As he came close he saw that they looked tired and dispirited, as if something terribly discouraging had happened. “What is it?” he said. “Why are you here?”

“Bad news,” said Tom Builder.

Philip simmered with fury all through vespers. What Earl Percy had done was outrageous. There was no doubt about the rights and wrongs of the case, no ambiguity about the king’s instructions: the earl had been there himself when the announcement was made, and the priory’s right to mine the quarry was enshrined in a charter. Philip’s right foot tapped the stone floor of the crypt in an urgent, angry rhythm. He was being robbed. Percy might as well steal pennies from a church treasury. There was no shred of an excuse for it. Percy was flagrantly defying both God and the king. But the worst of it was that Philip could not build the new cathedral unless he got the stone for nothing from that quarry. He was already working with a bare-minimum budget, and if he had to pay the market price for his stone, and transport it from even farther away, he could not build at all. He would have to wait another year or more, and then it would be six or seven years before he could hold services in a cathedral again. The thought was too much to bear.

He held an emergency chapter immediately after vespers and told the monks the news.
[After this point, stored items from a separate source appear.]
/-- The state of one slice island. `used`: the rows that the stencil free map does not show as free (R61). `weak`: the weak-row candidates,
with whether the pass under way has found them (R398). `lostWords`: the words found uncorrectable, with whether each has been rewritten
since. `marks`: for each home TXID, the SEQ of the last record whose messages the network interface has fully accepted (R423). `rpt`: the
snoops repeated, with whether a response timeout did so (R439). `rseq`: the place in the order of admission from which requests were
admitted after the last fault (R440). `dslot`: slots taken by the debug path (R247). `arbP`: the P value of SLC_ARB; `filling`: an array
fill of start-up is under way in a slice that is on (Table 11-10 steps 9 and 10); `egrantAt`: when software last wrote SLC_EGRANT (R8);
`rplFail`: SLC_RPL.FAILED, which a warm reset clears (R337) while `failed` keeps the role; `late`: what it takes at the end of a replay
(R432, R560). -/
structure Slice where
  /- power and role -/
  pwr    : Pwr := .off
  active : Bool := false
  logical : Nat := 0
  failed : Bool := false
  sink   : Bool := false
  filling : Bool := false
  cyc    : Nat := 0
  fv     : Nat := 0
  seq    : Nat := 0
  /- arrays -/
  mem    : Memory := []
  stuck  : List (Nat × Nat × Bool) := []
  repair : List (Nat × Nat × Nat) := []
  weak   : List (Nat × Nat × Bool) := []
  repairDue : List (Nat × Nat) := []
  lostWords : List (Nat × Rewrite) := []
  /- directory hints -/
  nru    : List (Nat × BitVec 16) := []
  pred   : List (Nat × PredEnt) := []
  hint   : List (Nat × Nat) := []
  parErr : List ParErr := []
  /- stencil unit -/
  stq    : List StnOp := []
  stwait : List StnOp := []
  single : List Nat := []
  used   : List Nat := []
  freeWalk : Nat := 0
  compPos : Nat := 0
  deepPos : Option Nat := none
  collapses : List Collapse := []
  /- transactions -/
  trk    : List Tracker := []
  rcl    : List Recall := []
  lsh    : List Leash := []
  bar    : List BarArr := []
  coord  : List Coord := []
  msync  : List MSync := []
  lsync  : List LocalSync := []
  wat    : List Watch := []
  far    : List FarReg := []
  loose  : List Exp := []
  stashLast : List (Nat × Nat × Line × Nat) := []
  /- admission -/
  ent    : List AdmEntry := []
  agedq  : List (Req × Int) := []
  prt    : List (Nat × PortAdm) := []
  shape  : List (Nat × Int) := []
  lfsr   : BitVec 31 := 1
  remain : Int := 0
  grantE : Nat := 0
  grantW : Bool := false
  stale  : Nat := 0
  bgCount : Nat := 0
  bgTurn : Nat := 0
  qwin   : Nat := 0
  qpos   : Nat := 0
  emergency : Bool := false
  chgE   : Nat := 0
  defE   : Nat := 0
  admAt  : Word := 0
  epRead : EpRead := {}
  epOn   : Bool := false
  shTick : Nat := 0
  /- journal and replay -/
  jseq   : BitVec 32 := 0
  jpos   : Nat := 0
  jrn    : List JRec := []
  replay : Bool := false
  late   : List LateOp := []
  rcause : BitVec 8 := 0
  rstart : Nat := 0
  rend   : Option Nat := none
  owed   : List (Line × List Nat) := []
  rpt    : List (Nat × Nat × Bool) := []
  marks  : List (Nat × BitVec 32) := []
  unsent : List Nat := []
  rseq   : Nat := 0
  heldRx : List Held := []
  rlast  : BitVec 16 := 0
  rcount : BitVec 16 := 0
  rdup   : BitVec 16 := 0
  tabs   : TabUse := {}
  rsends : List ResendWait := []
  copies : List Msg := []
  /- census -/
  cjob   : BitVec 12 := 0
  jobs   : List CenJob := []
  jobq   : List CenQueued := []
  claim  : Nat := 0
  dslot  : Nat := 0
  slcp   : Bool := false
  sliceCensusAfter : Bool := false
  /- walks -/
  walks  : List Walk := []
  bq     : List BStep := []
  bsum   : List (Nat × BSum) := []
  bcens  : List (Nat × BitVec 12) := []
  bLast  : Nat := 0
  dead   : Bool := false
  /- scrub -/
  scPos  : Nat := 0
  scStart : Nat := 0
  scPer  : Nat := 0
  scDue  : Nat := 0
  scCE   : Nat := 0
  scRows : List Nat := []
  scPasses : BitVec 32 := 0
  scLate : Bool := false
  scLatep : BitVec 14 := 0
  /- counters and registers -/
  hwm    : Nat := 0
  qhwm   : Nat := 0
  psn    : Word := 0
  dcnt   : List Word := List.replicate 8 0
  race   : List Word := List.replicate 4 0
  busy   : Word := 0
  atmc   : List Word := List.replicate 8 0
  sync   : List Word := List.replicate 6 0
  adm    : List Word := List.replicate 8 0
  cenc   : List Word := List.replicate 6 0
  netc   : List Word := List.replicate 8 0
  ce     : BitVec 32 := 0
  ue     : BitVec 32 := 0
  par    : BitVec 16 := 0
  psnrd  : BitVec 16 := 0
  stuckc : BitVec 16 := 0
  exh    : BitVec 30 := 0
  stnCtl : Word := 0x10100
  atmCtl : Word := 0x1000240
  arb    : Word := 0
  arbP   : Word := 0
  egrant : Word := 0
  egrantAt : Option Nat := none
  rplFail : Bool := false
  deriving DecidableEq, Repr

end Sys2Proof.Machine
end

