-- ==== Sys2Proof/Machine/Plan.lean ====
section
/-! DEFINITION. The decisions of the home as tables: Table 4-9, Table 7-4 and Table 7-6 as pure functions of the
entry's holder set and the requester. -/

namespace Sys2Proof.Machine

/-- The memory request a decision calls for. -/
inductive MemPlan where
  | none
  | read (grant : BitVec 3)
  | write
  | afterOwner
  | farRead
  deriving DecidableEq, Repr

/-- What a decision calls for: the forward (owner, unique, ONCE), the agents that get SnpInval, the owner that
gets SnpRecall, the memory request, the new holder set, and the GRANT and STATUS of the Comp. -/
structure Plan where
  fwd    : Option (Nat × Bool × Bool) := none
  invals : List Nat := []
  recl   : Option Nat := none
  mem    : MemPlan := .none
  new    : EntNew
  grant  : BitVec 3 := 0
  status : BitVec 3 := 0
  deriving DecidableEq, Repr

/-- Agent `a` is recorded as a holder. -/
def EntNew.holds (e : EntNew) (a : Nat) : Bool :=
  match e.st with
  | .s => e.sharers.getLsbD a
  | .x | .l => e.owner == a
  | .o => e.owner == a || e.sharers.getLsbD a
  | _ => false

/-- Agent `a` is recorded as the owner. -/
def EntNew.owns (e : EntNew) (a : Nat) : Bool :=
  match e.st with
  | .x | .o | .l => e.owner == a
  | _ => false

/-- Every recorded holder, ascending, the owner in its place. -/
def EntNew.holders (e : EntNew) : List Nat :=
  match e.st with
  | .s => vecMembers e.sharers
  | .x | .l => [e.owner]
  | .o => vecMembers (vecAdd e.sharers e.owner)
  | _ => []

/-- The holder set without agent `a` (R582, Table 14-7): canonical. -/
def EntNew.without (e : EntNew) (a : Nat) : EntNew :=
  match e.st with
  | .s => { e with sharers := vecDel e.sharers a : EntNew }.canon
  | .x | .l => if e.owner = a then { st := .i } else e
  | .o => if e.owner = a then ({ st := .s, sharers := e.sharers, pred := e.pred } : EntNew).canon
          else ({ e with sharers := vecDel e.sharers a } : EntNew).canon
  | _ => e

/-- X with owner `a`. -/
def EntNew.x (a : Nat) (pred : Bool) : EntNew := { st := .x, owner := a, pred := pred }

/-- RdShared (Table 4-9) for a requester that is not a holder. -/
def planRdShared (e : EntNew) (a : Nat) : Plan :=
  match e.st with
  | .s => { mem := .read 1, new := { e with sharers := vecAdd e.sharers a } }
  | .x => { fwd := some (e.owner, false, false), new := { st := .o, owner := e.owner, sharers := vecAdd 0 a, pred := e.pred } }
  | .o => { fwd := some (e.owner, false, false), new := { e with sharers := vecAdd e.sharers a } }
  | _ => { mem := .read 2, new := EntNew.x a false }

/-- RdUnique (Table 4-9); `pred` is the entry's PRED after the ownership event. -/
def planRdUnique (e : EntNew) (a : Nat) (pred : Bool) : Plan :=
  match e.st with
  | .s => { invals := (vecMembers e.sharers).filter (· != a), mem := .read 2, new := EntNew.x a pred }
  | .x => { fwd := some (e.owner, true, false), new := EntNew.x a pred }
  | .o => { fwd := some (e.owner, true, false), invals := (vecMembers e.sharers).filter (· != a), new := EntNew.x a pred }
  | _ => { mem := .read 2, new := EntNew.x a false }

/-- Upgrade (Table 4-9). -/
def planUpgrade (e : EntNew) (a : Nat) (pred : Bool) : Plan :=
  if e.holds a then
    match e.st with
    | .s => { invals := (vecMembers e.sharers).filter (· != a), new := EntNew.x a pred, grant := 2 }
    | .o => { invals := e.holders.filter (· != a), new := EntNew.x a pred, grant := 4 }
    | _ => { new := EntNew.x a pred, grant := 4 }
  else planRdUnique e a pred

/-- RdOnce (Table 4-9). -/
def planRdOnce (e : EntNew) : Plan :=
  match e.st with
  | .x | .o => { fwd := some (e.owner, false, true), new := e }
  | _ => { mem := .read 0, new := e }

/-- WrBack (Table 4-9). -/
def planWrBack (e : EntNew) (a : Nat) : Plan :=
  if e.owns a && e.st != .l then
    match e.st with
    | .o => { mem := .write, new := ({ st := .s, sharers := e.sharers, pred := e.pred } : EntNew).canon }
    | _ => { mem := .write, new := { st := .i } }
  else { new := e, status := 3 }

/-- EvictClean (Table 4-9, R130). -/
def planEvictClean (e : EntNew) (a : Nat) : Plan :=
  if e.holds a && e.st != .l then { new := e.without a } else { new := e, status := 3 }

/-- WrFull (Table 4-9). -/
def planWrFull (e : EntNew) : Plan := { invals := e.holders, mem := .write, new := { st := .i } }

/-- WrPartial (Table 4-9). -/
def planWrPartial (e : EntNew) : Plan :=
  match e.st with
  | .x => { recl := some e.owner, mem := .afterOwner, new := { st := .i } }
  | .o => { recl := some e.owner, invals := vecMembers e.sharers, mem := .afterOwner, new := { st := .i } }
  | _ => { invals := e.holders, mem := .write, new := { st := .i } }

/-- A far Atomic (Table 7-4); `reg` when a far register holds the line. -/
def planFar (e : EntNew) (a : Nat) (reg : Bool) : Plan :=
  match e.st with
  | .s => { invals := (vecMembers e.sharers).filter (· != a), mem := .farRead, new := { st := .i } }
  | .x => { recl := some e.owner, mem := .afterOwner, new := { st := .i } }
  | .o => { recl := some e.owner, invals := (vecMembers e.sharers).filter (· != a), mem := .afterOwner, new := { st := .i } }
  | _ => { mem := if reg then .none else .farRead, new := { st := .i } }

/-- A near Atomic (R174). -/
def planNear (e : EntNew) (a : Nat) (pred : Bool) : Plan :=
  if e.holds a then planUpgrade e a pred else planRdUnique e a pred

/-- LeashTake (Table 7-6): as RdUnique or Upgrade, leaving L with leash entry `i`. -/
def planLeashTake (e : EntNew) (a : Nat) (pred : Bool) (i : Nat) : Plan :=
  let p := planUpgrade e a pred
  { p with new := { p.new with st := .l, leash := i } }

/-- An offered Stash (R223). -/
def planStash (e : EntNew) (a tgt : Nat) : Plan :=
  { invals := e.holders.filter (fun h => h != a && h != tgt), new := EntNew.x tgt e.pred }

/-- The pairing of request, entry and requester is in no decision table although the requester is a recorded
holder (R582). -/
def unlisted (k : ReqKind) (far : Bool) (e : EntNew) (a : Nat) : Bool :=
  e.holds a && e.st != .l &&
  match k with
  | .rdShared => true
  | .rdUnique => e.owns a
  | .rdOnce => e.st != .s
  | .wrFull | .wrPartial => true
  | .stash => true
  | .atomic => e.owns a || (far && false)
  | _ => false

/-- The snoops and forwards a plan sends (R250). -/
def Plan.snoops (p : Plan) : Nat :=
  p.invals.length + (if p.fwd.isSome then 1 else 0) + (if p.recl.isSome then 1 else 0)

/-- Agents that the plan snoops for the line (R188). -/
def Plan.snooped (p : Plan) : List Nat :=
  p.invals ++ (match p.fwd with | some f => [f.1] | none => []) ++ (match p.recl with | some r => [r] | none => [])

end Sys2Proof.Machine
end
He had developed a technique for handling chapter meetings. Remigius, the sub-prior, still bore a grudge against Philip for defeating him in the election, and he often let his resentment show when monastery business was discussed. He was a conservative, unimaginative, pedantic man, and his whole approach to the running of the priory conflicted with Philip’s. The brothers who had supported Remigius in the election tended to back him in chapter: Andrew, the apoplectic sacrist; Pierre, the circuitor, who was responsible for discipline and had the narrow-minded attitudes that seemed to go with the job; and John Small, the lazy treasurer. Similarly, Philip’s closest colleagues were the men who had campaigned for him: Cuthbert Whitehead, the old cellarer; and young Milius, to whom Philip had given the newly created post of bursar, controller of the priory’s finances. Philip always let Milius argue with Remigius. Philip had normally discussed anything important with Milius before the meeting, and when he had not, Milius could be relied on to present a point of view close to Philip’s own. Then Philip could sum up like an impartial arbiter, and although Remigius rarely got his way, Philip would often accept some of his arguments, or adopt part of his proposal, to maintain the feeling of consensus government.

The monks were enraged by what Earl Percy had done. They had all rejoiced when King Stephen had given the priory unlimited free timber and stone, and now they were scandalized that Percy should defy the king’s order.

When the protests died down, however, Remigius had another point to make. “I remember saying this a year ago,” he began. “The pact according to which the quarry is owned by the earl but we have quarrying rights was always unsatisfactory. We should have held out for total ownership.”

The fact that there was some justice in this remark did not make it any easier for Philip to swallow. Total ownership was what he had agreed with Lady Regan, but she had cheated him out of it at the last minute. He was tempted to say that he had got the best deal he could, and he would like to see Remigius do any better in the treacherous maze of the royal court; but he bit his tongue, for he was, after all, the prior, and he had to take responsibility when things went wrong.

Milius came to his rescue. “It’s all very well to wish the king had given us outright ownership of the quarry, but he didn’t, and the main question is, what do we do now?”

“I should think that’s fairly obvious,” Remigius said immediately. “We can’t expel the earl’s men ourselves, so we’ll have to get the king to do it. We must send a deputation to him and ask him to enforce his charter.”

There was a murmur of agreement. Andrew, the sacrist, said: “We should send our wisest and most fluent speakers.”

Philip realized that Remigius and Andrew saw themselves as leading the delegation.

Remigius said: “After the king hears what has happened, I don’t think Percy Hamleigh will be earl of Shiring much longer.”

Philip was not so sure of that.

“Where is the king?” Andrew said as an afterthought. “Does anybody know?”